Check each line of the entries for the string "Refusal". Report only how many lines have it.

▶ [Stored data]
※ ※ ※

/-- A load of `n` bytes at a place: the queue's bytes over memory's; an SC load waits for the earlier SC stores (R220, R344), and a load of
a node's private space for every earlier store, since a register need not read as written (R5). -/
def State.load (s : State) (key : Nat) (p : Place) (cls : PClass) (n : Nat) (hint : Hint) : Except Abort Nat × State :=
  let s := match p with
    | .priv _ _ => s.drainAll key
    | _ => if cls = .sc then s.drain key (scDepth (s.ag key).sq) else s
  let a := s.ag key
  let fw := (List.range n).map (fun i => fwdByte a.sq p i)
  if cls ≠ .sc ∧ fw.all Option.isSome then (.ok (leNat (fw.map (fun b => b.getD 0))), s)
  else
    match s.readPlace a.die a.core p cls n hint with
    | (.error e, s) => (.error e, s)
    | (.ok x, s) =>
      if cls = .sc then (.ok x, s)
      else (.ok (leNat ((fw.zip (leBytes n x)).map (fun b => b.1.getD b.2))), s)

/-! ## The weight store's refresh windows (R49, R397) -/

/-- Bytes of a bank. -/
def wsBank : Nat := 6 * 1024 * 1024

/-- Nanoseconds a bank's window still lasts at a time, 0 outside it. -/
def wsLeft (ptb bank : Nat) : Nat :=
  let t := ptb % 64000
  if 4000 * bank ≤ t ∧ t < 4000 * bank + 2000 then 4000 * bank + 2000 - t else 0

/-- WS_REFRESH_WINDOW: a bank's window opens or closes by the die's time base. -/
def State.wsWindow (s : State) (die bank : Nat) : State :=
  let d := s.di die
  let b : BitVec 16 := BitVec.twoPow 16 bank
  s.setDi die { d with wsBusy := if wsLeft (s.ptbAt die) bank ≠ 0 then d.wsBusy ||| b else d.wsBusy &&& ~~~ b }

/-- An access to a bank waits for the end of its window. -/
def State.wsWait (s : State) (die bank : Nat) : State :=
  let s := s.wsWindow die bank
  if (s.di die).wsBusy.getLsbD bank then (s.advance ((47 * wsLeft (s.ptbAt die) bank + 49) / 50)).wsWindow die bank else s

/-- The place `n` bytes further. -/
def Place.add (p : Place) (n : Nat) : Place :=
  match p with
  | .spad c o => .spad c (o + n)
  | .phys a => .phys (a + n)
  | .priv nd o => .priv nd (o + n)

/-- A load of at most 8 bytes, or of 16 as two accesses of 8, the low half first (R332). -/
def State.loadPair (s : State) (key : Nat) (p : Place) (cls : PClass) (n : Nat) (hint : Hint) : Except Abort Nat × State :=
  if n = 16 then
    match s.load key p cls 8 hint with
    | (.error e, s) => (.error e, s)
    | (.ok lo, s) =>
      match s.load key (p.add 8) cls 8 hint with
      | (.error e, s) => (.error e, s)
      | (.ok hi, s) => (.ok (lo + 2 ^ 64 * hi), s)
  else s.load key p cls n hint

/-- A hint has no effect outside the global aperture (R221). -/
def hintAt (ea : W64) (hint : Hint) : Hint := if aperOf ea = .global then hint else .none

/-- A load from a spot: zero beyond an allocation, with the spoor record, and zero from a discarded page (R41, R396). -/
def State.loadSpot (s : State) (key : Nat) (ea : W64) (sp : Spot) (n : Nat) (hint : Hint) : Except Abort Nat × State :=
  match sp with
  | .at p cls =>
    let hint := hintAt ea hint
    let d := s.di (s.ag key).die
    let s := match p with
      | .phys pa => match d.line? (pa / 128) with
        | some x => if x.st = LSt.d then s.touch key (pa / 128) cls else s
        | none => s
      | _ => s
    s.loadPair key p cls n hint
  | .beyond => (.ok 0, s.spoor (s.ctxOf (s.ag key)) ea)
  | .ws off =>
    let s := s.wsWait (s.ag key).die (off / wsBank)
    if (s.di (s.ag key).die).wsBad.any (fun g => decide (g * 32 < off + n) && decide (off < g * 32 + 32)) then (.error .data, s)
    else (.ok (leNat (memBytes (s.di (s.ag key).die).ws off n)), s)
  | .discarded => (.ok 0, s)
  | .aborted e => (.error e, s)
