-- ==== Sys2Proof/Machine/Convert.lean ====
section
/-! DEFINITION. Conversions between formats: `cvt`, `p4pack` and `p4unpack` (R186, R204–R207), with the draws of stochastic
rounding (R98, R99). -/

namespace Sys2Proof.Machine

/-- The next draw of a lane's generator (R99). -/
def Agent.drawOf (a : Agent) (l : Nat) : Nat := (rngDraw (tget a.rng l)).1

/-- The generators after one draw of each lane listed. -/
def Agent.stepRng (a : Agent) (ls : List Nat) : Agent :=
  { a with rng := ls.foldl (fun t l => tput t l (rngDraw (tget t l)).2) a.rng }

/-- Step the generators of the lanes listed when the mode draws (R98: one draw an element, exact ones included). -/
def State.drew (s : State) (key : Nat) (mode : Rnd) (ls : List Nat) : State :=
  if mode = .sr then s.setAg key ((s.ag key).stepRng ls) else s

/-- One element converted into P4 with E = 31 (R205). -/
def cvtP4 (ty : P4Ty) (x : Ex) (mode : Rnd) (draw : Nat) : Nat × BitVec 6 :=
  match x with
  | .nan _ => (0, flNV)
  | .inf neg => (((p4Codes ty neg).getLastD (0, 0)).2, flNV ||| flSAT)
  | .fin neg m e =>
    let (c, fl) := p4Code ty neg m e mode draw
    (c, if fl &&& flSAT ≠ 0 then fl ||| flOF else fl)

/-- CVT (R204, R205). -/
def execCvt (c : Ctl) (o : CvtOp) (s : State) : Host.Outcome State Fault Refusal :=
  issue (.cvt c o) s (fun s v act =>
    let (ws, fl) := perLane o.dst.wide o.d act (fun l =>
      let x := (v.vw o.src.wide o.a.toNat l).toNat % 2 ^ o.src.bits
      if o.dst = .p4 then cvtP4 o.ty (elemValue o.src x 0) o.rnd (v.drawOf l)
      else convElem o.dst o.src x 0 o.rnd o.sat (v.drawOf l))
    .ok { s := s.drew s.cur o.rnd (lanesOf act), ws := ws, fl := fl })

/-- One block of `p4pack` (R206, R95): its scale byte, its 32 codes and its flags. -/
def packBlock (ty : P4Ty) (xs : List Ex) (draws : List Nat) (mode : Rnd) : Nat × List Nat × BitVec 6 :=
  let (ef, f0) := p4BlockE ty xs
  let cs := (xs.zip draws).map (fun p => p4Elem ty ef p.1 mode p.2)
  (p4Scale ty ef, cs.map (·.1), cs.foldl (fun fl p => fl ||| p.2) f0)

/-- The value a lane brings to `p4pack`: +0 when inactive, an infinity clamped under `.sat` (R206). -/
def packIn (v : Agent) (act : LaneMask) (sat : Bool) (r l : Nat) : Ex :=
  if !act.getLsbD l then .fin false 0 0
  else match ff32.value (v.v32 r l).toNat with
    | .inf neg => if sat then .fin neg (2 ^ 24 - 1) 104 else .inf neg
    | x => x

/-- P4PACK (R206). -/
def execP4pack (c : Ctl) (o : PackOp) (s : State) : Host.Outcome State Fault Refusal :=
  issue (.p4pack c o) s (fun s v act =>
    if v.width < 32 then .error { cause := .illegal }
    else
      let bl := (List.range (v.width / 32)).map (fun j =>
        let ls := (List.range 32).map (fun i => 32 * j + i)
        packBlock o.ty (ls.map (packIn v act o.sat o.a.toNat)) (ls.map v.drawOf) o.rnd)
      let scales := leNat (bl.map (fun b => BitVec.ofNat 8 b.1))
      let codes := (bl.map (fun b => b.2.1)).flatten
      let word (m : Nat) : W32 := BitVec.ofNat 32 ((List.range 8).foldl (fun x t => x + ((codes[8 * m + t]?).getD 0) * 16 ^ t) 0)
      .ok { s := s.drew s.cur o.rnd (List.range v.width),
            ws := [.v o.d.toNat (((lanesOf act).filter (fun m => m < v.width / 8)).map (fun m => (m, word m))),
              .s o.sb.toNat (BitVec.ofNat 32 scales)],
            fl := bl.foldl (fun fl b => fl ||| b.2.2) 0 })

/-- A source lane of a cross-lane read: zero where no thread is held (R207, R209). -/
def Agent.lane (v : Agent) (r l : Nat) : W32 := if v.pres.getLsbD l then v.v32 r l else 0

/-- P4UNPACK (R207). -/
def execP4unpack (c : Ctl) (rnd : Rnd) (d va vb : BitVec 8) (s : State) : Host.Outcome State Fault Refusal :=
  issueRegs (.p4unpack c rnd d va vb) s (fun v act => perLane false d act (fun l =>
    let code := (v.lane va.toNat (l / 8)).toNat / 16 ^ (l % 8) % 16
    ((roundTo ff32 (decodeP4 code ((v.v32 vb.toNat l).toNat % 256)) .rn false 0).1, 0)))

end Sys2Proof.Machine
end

※ ※ ※

▶ [Result of the task] 3